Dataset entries
- - - -

-- ==== Sys2Proof/Laws/PerInstr.lean ====
section
/-! SUPPORT. A statement about each instruction as syntax: its first word matches its row of the opcode table, and
its words are as many as its format takes (30_encoding.md R73, R80, R81). -/

namespace Sys2Proof.Laws.TableRow

/-- Some row of the table has the instruction's format and matches its first word, and the encoding is one word for the
formats N, RR and R and two for RA and A. -/
def Statement (i : Instr) : Prop :=
  (∃ row ∈ opcodeTable, row.format = i.format ∧ row.matches (firstWord i) = true) ∧
    (encode i).length = i.words

/-- A row named by its place in the table gives the statement. -/
theorem of_row {i : Instr} (n : Fin 38) (hf : (opcodeTable[n.val]'n.isLt).format = i.format)
    (hm : (opcodeTable[n.val]'n.isLt).matches (firstWord i) = true) (hl : (encode i).length = i.words) :
    Statement i :=
  ⟨⟨_, List.getElem_mem n.isLt, hf, hm⟩, hl⟩

theorem nop : Statement .nop :=
  of_row 0 rfl (by decide) rfl

theorem ldMem (r : Reg) (adr : Word) (x : Option Reg) : Statement (.ldMem r adr x) :=
  of_row 1 rfl ((by decide : ∀ (r : Reg) (x : Option Reg),
    (opcodeTable[1]).matches (firstWord (.ldMem r 0 x)) = true) r x) rfl

theorem st (r : Reg) (adr : Word) (x : Option Reg) : Statement (.st r adr x) :=
  of_row 2 rfl ((by decide : ∀ (r : Reg) (x : Option Reg),
    (opcodeTable[2]).matches (firstWord (.st r 0 x)) = true) r x) rfl

theorem lad (r : Reg) (adr : Word) (x : Option Reg) : Statement (.lad r adr x) :=
  of_row 3 rfl ((by decide : ∀ (r : Reg) (x : Option Reg),
    (opcodeTable[3]).matches (firstWord (.lad r 0 x)) = true) r x) rfl

theorem ldReg (r1 : Reg) (r2 : Reg) : Statement (.ldReg r1 r2) :=
  of_row 4 rfl ((by decide : ∀ (r1 : Reg) (r2 : Reg),
    (opcodeTable[4]).matches (firstWord (.ldReg r1 r2)) = true) r1 r2) rfl

theorem addaMem (r : Reg) (adr : Word) (x : Option Reg) : Statement (.addaMem r adr x) :=
  of_row 5 rfl ((by decide : ∀ (r : Reg) (x : Option Reg),
    (opcodeTable[5]).matches (firstWord (.addaMem r 0 x)) = true) r x) rfl

theorem subaMem (r : Reg) (adr : Word) (x : Option Reg) : Statement (.subaMem r adr x) :=
  of_row 6 rfl ((by decide : ∀ (r : Reg) (x : Option Reg),
    (opcodeTable[6]).matches (firstWord (.subaMem r 0 x)) = true) r x) rfl

theorem addlMem (r : Reg) (adr : Word) (x : Option Reg) : Statement (.addlMem r adr x) :=
  of_row 7 rfl ((by decide : ∀ (r : Reg) (x : Option Reg),
    (opcodeTable[7]).matches (firstWord (.addlMem r 0 x)) = true) r x) rfl

theorem sublMem (r : Reg) (adr : Word) (x : Option Reg) : Statement (.sublMem r adr x) :=
  of_row 8 rfl ((by decide : ∀ (r : Reg) (x : Option Reg),
    (opcodeTable[8]).matches (firstWord (.sublMem r 0 x)) = true) r x) rfl

theorem addaReg (r1 : Reg) (r2 : Reg) : Statement (.addaReg r1 r2) :=
  of_row 9 rfl ((by decide : ∀ (r1 : Reg) (r2 : Reg),
    (opcodeTable[9]).matches (firstWord (.addaReg r1 r2)) = true) r1 r2) rfl

theorem subaReg (r1 : Reg) (r2 : Reg) : Statement (.subaReg r1 r2) :=
  of_row 10 rfl ((by decide : ∀ (r1 : Reg) (r2 : Reg),
    (opcodeTable[10]).matches (firstWord (.subaReg r1 r2)) = true) r1 r2) rfl

theorem addlReg (r1 : Reg) (r2 : Reg) : Statement (.addlReg r1 r2) :=
  of_row 11 rfl ((by decide : ∀ (r1 : Reg) (r2 : Reg),
    (opcodeTable[11]).matches (firstWord (.addlReg r1 r2)) = true) r1 r2) rfl

theorem sublReg (r1 : Reg) (r2 : Reg) : Statement (.sublReg r1 r2) :=
  of_row 12 rfl ((by decide : ∀ (r1 : Reg) (r2 : Reg),
    (opcodeTable[12]).matches (firstWord (.sublReg r1 r2)) = true) r1 r2) rfl

theorem andMem (r : Reg) (adr : Word) (x : Option Reg) : Statement (.andMem r adr x) :=
  of_row 13 rfl ((by decide : ∀ (r : Reg) (x : Option Reg),
    (opcodeTable[13]).matches (firstWord (.andMem r 0 x)) = true) r x) rfl

theorem orMem (r : Reg) (adr : Word) (x : Option Reg) : Statement (.orMem r adr x) :=
  of_row 14 rfl ((by decide : ∀ (r : Reg) (x : Option Reg),
    (opcodeTable[14]).matches (firstWord (.orMem r 0 x)) = true) r x) rfl

theorem xorMem (r : Reg) (adr : Word) (x : Option Reg) : Statement (.xorMem r adr x) :=
  of_row 15 rfl ((by decide : ∀ (r : Reg) (x : Option Reg),
    (opcodeTable[15]).matches (firstWord (.xorMem r 0 x)) = true) r x) rfl

theorem andReg (r1 : Reg) (r2 : Reg) : Statement (.andReg r1 r2) :=
  of_row 16 rfl ((by decide : ∀ (r1 : Reg) (r2 : Reg),
    (opcodeTable[16]).matches (firstWord (.andReg r1 r2)) = true) r1 r2) rfl

theorem orReg (r1 : Reg) (r2 : Reg) : Statement (.orReg r1 r2) :=
  of_row 17 rfl ((by decide : ∀ (r1 : Reg) (r2 : Reg),
    (opcodeTable[17]).matches (firstWord (.orReg r1 r2)) = true) r1 r2) rfl

theorem xorReg (r1 : Reg) (r2 : Reg) : Statement (.xorReg r1 r2) :=
  of_row 18 rfl ((by decide : ∀ (r1 : Reg) (r2 : Reg),
    (opcodeTable[18]).matches (firstWord (.xorReg r1 r2)) = true) r1 r2) rfl

theorem cpaMem (r : Reg) (adr : Word) (x : Option Reg) : Statement (.cpaMem r adr x) :=
  of_row 19 rfl ((by decide : ∀ (r : Reg) (x : Option Reg),
    (opcodeTable[19]).matches (firstWord (.cpaMem r 0 x)) = true) r x) rfl

theorem cplMem (r : Reg) (adr : Word) (x : Option Reg) : Statement (.cplMem r adr x) :=
  of_row 20 rfl ((by decide : ∀ (r : Reg) (x : Option Reg),
    (opcodeTable[20]).matches (firstWord (.cplMem r 0 x)) = true) r x) rfl

theorem cpaReg (r1 : Reg) (r2 : Reg) : Statement (.cpaReg r1 r2) :=
  of_row 21 rfl ((by decide : ∀ (r1 : Reg) (r2 : Reg),
    (opcodeTable[21]).matches (firstWord (.cpaReg r1 r2)) = true) r1 r2) rfl

theorem cplReg (r1 : Reg) (r2 : Reg) : Statement (.cplReg r1 r2) :=
  of_row 22 rfl ((by decide : ∀ (r1 : Reg) (r2 : Reg),
    (opcodeTable[22]).matches (firstWord (.cplReg r1 r2)) = true) r1 r2) rfl

theorem sla (r : Reg) (adr : Word) (x : Option Reg) : Statement (.sla r adr x) :=
  of_row 23 rfl ((by decide : ∀ (r : Reg) (x : Option Reg),
    (opcodeTable[23]).matches (firstWord (.sla r 0 x)) = true) r x) rfl

theorem sra (r : Reg) (adr : Word) (x : Option Reg) : Statement (.sra r adr x) :=
  of_row 24 rfl ((by decide : ∀ (r : Reg) (x : Option Reg),
    (opcodeTable[24]).matches (firstWord (.sra r 0 x)) = true) r x) rfl

theorem sll (r : Reg) (adr : Word) (x : Option Reg) : Statement (.sll r adr x) :=
  of_row 25 rfl ((by decide : ∀ (r : Reg) (x : Option Reg),
    (opcodeTable[25]).matches (firstWord (.sll r 0 x)) = true) r x) rfl

theorem srl (r : Reg) (adr : Word) (x : Option Reg) : Statement (.srl r adr x) :=
  of_row 26 rfl ((by decide : ∀ (r : Reg) (x : Option Reg),
    (opcodeTable[26]).matches (firstWord (.srl r 0 x)) = true) r x) rfl

theorem jmi (adr : Word) (x : Option Reg) : Statement (.jmi adr x) :=
  of_row 27 rfl ((by decide : ∀ (x : Option Reg),
    (opcodeTable[27]).matches (firstWord (.jmi 0 x)) = true) x) rfl

theorem jnz (adr : Word) (x : Option Reg) : Statement (.jnz adr x) :=
  of_row 28 rfl ((by decide : ∀ (x : Option Reg),
    (opcodeTable[28]).matches (firstWord (.jnz 0 x)) = true) x) rfl

theorem jze (adr : Word) (x : Option Reg) : Statement (.jze adr x) :=
  of_row 29 rfl ((by decide : ∀ (x : Option Reg),
    (opcodeTable[29]).matches (firstWord (.jze 0 x)) = true) x) rfl

theorem jump (adr : Word) (x : Option Reg) : Statement (.jump adr x) :=
  of_row 30 rfl ((by decide : ∀ (x : Option Reg),
    (opcodeTable[30]).matches (firstWord (.jump 0 x)) = true) x) rfl

theorem jpl (adr : Word) (x : Option Reg) : Statement (.jpl adr x) :=
  of_row 31 rfl ((by decide : ∀ (x : Option Reg),
    (opcodeTable[31]).matches (firstWord (.jpl 0 x)) = true) x) rfl

theorem jov (adr : Word) (x : Option Reg) : Statement (.jov adr x) :=
  of_row 32 rfl ((by decide : ∀ (x : Option Reg),
    (opcodeTable[32]).matches (firstWord (.jov 0 x)) = true) x) rfl

theorem push (adr : Word) (x : Option Reg) : Statement (.push adr x) :=
  of_row 33 rfl ((by decide : ∀ (x : Option Reg),
    (opcodeTable[33]).matches (firstWord (.push 0 x)) = true) x) rfl

theorem pop (r : Reg) : Statement (.pop r) :=
  of_row 34 rfl ((by decide : ∀ (r : Reg),
    (opcodeTable[34]).matches (firstWord (.pop r)) = true) r) rfl

theorem call (adr : Word) (x : Option Reg) : Statement (.call adr x) :=
  of_row 35 rfl ((by decide : ∀ (x : Option Reg),
    (opcodeTable[35]).matches (firstWord (.call 0 x)) = true) x) rfl

theorem ret : Statement .ret :=
  of_row 36 rfl (by decide) rfl

theorem svc (adr : Word) (x : Option Reg) : Statement (.svc adr x) :=
  of_row 37 rfl ((by decide : ∀ (x : Option Reg),
    (opcodeTable[37]).matches (firstWord (.svc 0 x)) = true) x) rfl

end Sys2Proof.Laws.TableRow
end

- - - -

WORK TASK: Your answer should be the exact lines above from the one with "theorem addaMem (r" through the one with "(opcodeTable[13]).matches (firstWord (.andMem", both included, and nothing besides.

SOLUTION TO THIS EXERCISE:
theorem addaMem (r : Reg) (adr : Word) (x : Option Reg) : Statement (.addaMem r adr x) :=
  of_row 5 rfl ((by decide : ∀ (r : Reg) (x : Option Reg),
    (opcodeTable[5]).matches (firstWord (.addaMem r 0 x)) = true) r x) rfl

theorem subaMem (r : Reg) (adr : Word) (x : Option Reg) : Statement (.subaMem r adr x) :=
  of_row 6 rfl ((by decide : ∀ (r : Reg) (x : Option Reg),
    (opcodeTable[6]).matches (firstWord (.subaMem r 0 x)) = true) r x) rfl

theorem addlMem (r : Reg) (adr : Word) (x : Option Reg) : Statement (.addlMem r adr x) :=
  of_row 7 rfl ((by decide : ∀ (r : Reg) (x : Option Reg),
    (opcodeTable[7]).matches (firstWord (.addlMem r 0 x)) = true) r x) rfl

theorem sublMem (r : Reg) (adr : Word) (x : Option Reg) : Statement (.sublMem r adr x) :=
  of_row 8 rfl ((by decide : ∀ (r : Reg) (x : Option Reg),
    (opcodeTable[8]).matches (firstWord (.sublMem r 0 x)) = true) r x) rfl

theorem addaReg (r1 : Reg) (r2 : Reg) : Statement (.addaReg r1 r2) :=
  of_row 9 rfl ((by decide : ∀ (r1 : Reg) (r2 : Reg),
    (opcodeTable[9]).matches (firstWord (.addaReg r1 r2)) = true) r1 r2) rfl

theorem subaReg (r1 : Reg) (r2 : Reg) : Statement (.subaReg r1 r2) :=
  of_row 10 rfl ((by decide : ∀ (r1 : Reg) (r2 : Reg),
    (opcodeTable[10]).matches (firstWord (.subaReg r1 r2)) = true) r1 r2) rfl

theorem addlReg (r1 : Reg) (r2 : Reg) : Statement (.addlReg r1 r2) :=
  of_row 11 rfl ((by decide : ∀ (r1 : Reg) (r2 : Reg),
    (opcodeTable[11]).matches (firstWord (.addlReg r1 r2)) = true) r1 r2) rfl

theorem sublReg (r1 : Reg) (r2 : Reg) : Statement (.sublReg r1 r2) :=
  of_row 12 rfl ((by decide : ∀ (r1 : Reg) (r2 : Reg),
    (opcodeTable[12]).matches (firstWord (.sublReg r1 r2)) = true) r1 r2) rfl

theorem andMem (r : Reg) (adr : Word) (x : Option Reg) : Statement (.andMem r adr x) :=
  of_row 13 rfl ((by decide : ∀ (r : Reg) (x : Option Reg),
    (opcodeTable[13]).matches (firstWord (.andMem r 0 x)) = true) r x) rfl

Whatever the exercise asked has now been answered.